Object Detection from Reference Images

This was exploratory research done at Diamond Age Technology. The goal of the project was to develop a method to detect objects, using a few “reference” images of the same (or similar) objects. The application is an augmented reality tool to assist a person in performing a task. The idea is that a subject matter expert annotates an example object with subpart labels and instructions, and then another user can see these labels mapped to the particular object they are looking at.

To do this I used the RoMa (Robust Matching) library to find robust features in the query and reference images. RoMa uses a transformer-based decoder to find matching pixel pairs, even when they differ significantly in viewpoint, illumination, or scale. It uses pre-trained features from the DINOv2 foundation model, that work across a wide variety of object types.
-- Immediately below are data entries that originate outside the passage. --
-- ==== Sys2Proof/Word.lean ====
section
/-! DEFINITION. The plain data the model is built of: bytes, triples of numbers, four things of a kind (one per
winch) and eight things of a kind (one per lane). -/

namespace Sys2Proof

/-- One byte of a frame, a code or a tag (chapter 11). -/
abbrev Byte := BitVec 8

/-- A triple x, y, z: a position in mm or in µm, or a velocity in mm/s (Conventions, "The pitch frame"). -/
structure Vec3 where
  x : Int
  y : Int
  z : Int
  deriving DecidableEq, Repr

/-- Four things of a kind, numbered 0 to 3 as winches and anchors are (Conventions, "Winch and lane numbering"). -/
structure Quad (α : Type) where
  w0 : α
  w1 : α
  w2 : α
  w3 : α
  deriving DecidableEq, Repr

/-- Eight things of a kind, numbered 0 to 7 as the sense lanes are. -/
structure Oct (α : Type) where
  l0 : α
  l1 : α
  l2 : α
  l3 : α
  l4 : α
  l5 : α
  l6 : α
  l7 : α
  deriving DecidableEq, Repr

/-- The number of a winch. -/
abbrev Winch := Fin 4

/-- The number of a sense lane. -/
abbrev Lane := Fin 8

namespace Quad

def all {α : Type} (a : α) : Quad α := ⟨a, a, a, a⟩

def get {α : Type} (q : Quad α) : Winch → α
  | 0 => q.w0
  | 1 => q.w1
  | 2 => q.w2
  | 3 => q.w3

def set {α : Type} (q : Quad α) (w : Winch) (a : α) : Quad α :=
  match w with
  | 0 => { q with w0 := a }
  | 1 => { q with w1 := a }
  | 2 => { q with w2 := a }
  | 3 => { q with w3 := a }

def map {α β : Type} (f : α → β) (q : Quad α) : Quad β := ⟨f q.w0, f q.w1, f q.w2, f q.w3⟩

def toList {α : Type} (q : Quad α) : List α := [q.w0, q.w1, q.w2, q.w3]

end Quad

namespace Oct

def all {α : Type} (a : α) : Oct α := ⟨a, a, a, a, a, a, a, a⟩

def get {α : Type} (q : Oct α) : Lane → α
  | 0 => q.l0
  | 1 => q.l1
  | 2 => q.l2
  | 3 => q.l3
  | 4 => q.l4
  | 5 => q.l5
  | 6 => q.l6
  | 7 => q.l7

def set {α : Type} (q : Oct α) (l : Lane) (a : α) : Oct α :=
  match l with
  | 0 => { q with l0 := a }
  | 1 => { q with l1 := a }
  | 2 => { q with l2 := a }
  | 3 => { q with l3 := a }
  | 4 => { q with l4 := a }
  | 5 => { q with l5 := a }
  | 6 => { q with l6 := a }
  | 7 => { q with l7 := a }

def map {α β : Type} (f : α → β) (q : Oct α) : Oct β :=
  ⟨f q.l0, f q.l1, f q.l2, f q.l3, f q.l4, f q.l5, f q.l6, f q.l7⟩

def toList {α : Type} (q : Oct α) : List α := [q.l0, q.l1, q.l2, q.l3, q.l4, q.l5, q.l6, q.l7]

end Oct

/-- The winches in ascending number, the order in which every rule takes them. -/
def winches : List Winch := [0, 1, 2, 3]

/-- The lanes in ascending number. -/
def lanes : List Lane := [0, 1, 2, 3, 4, 5, 6, 7]

end Sys2Proof
end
I match each reference image against the query image and pick the reference image with the highest number of consistent matches, meaning feature pairs that have each other as their best match. Once I have the “warp” (or flow) field between the images, I can map the annotations from the reference image to the query image.

Image Examples

The images below show examples of matching a reference image of an object to a query image of a different instance of the object. Each example shows the mapping of annotations from the reference image to the query image, and also the locations of the matching features.

Brake Assembly Example



Gate Valve Example

Video Examples

The videos below show the detection of an object using images from a hand-held phone camera. As shown in the guide in the adjacent figure, the inset image in the upper left of each video frame shows which reference image was matched. The inset image in the upper right of each video frame shows the matching features.

Legend for object detection videos below.


Fire Hose Valve

In this example, the reference object is a fire hose valve on one floor of a building, and the query object is an identical fire hose valve on another floor.


In this example the type of the query object is the same as the type of the reference object.

Fire Hydrant - Example 1

Fire Hydrant - Example 2

In this example the query object is different than the type of the reference object.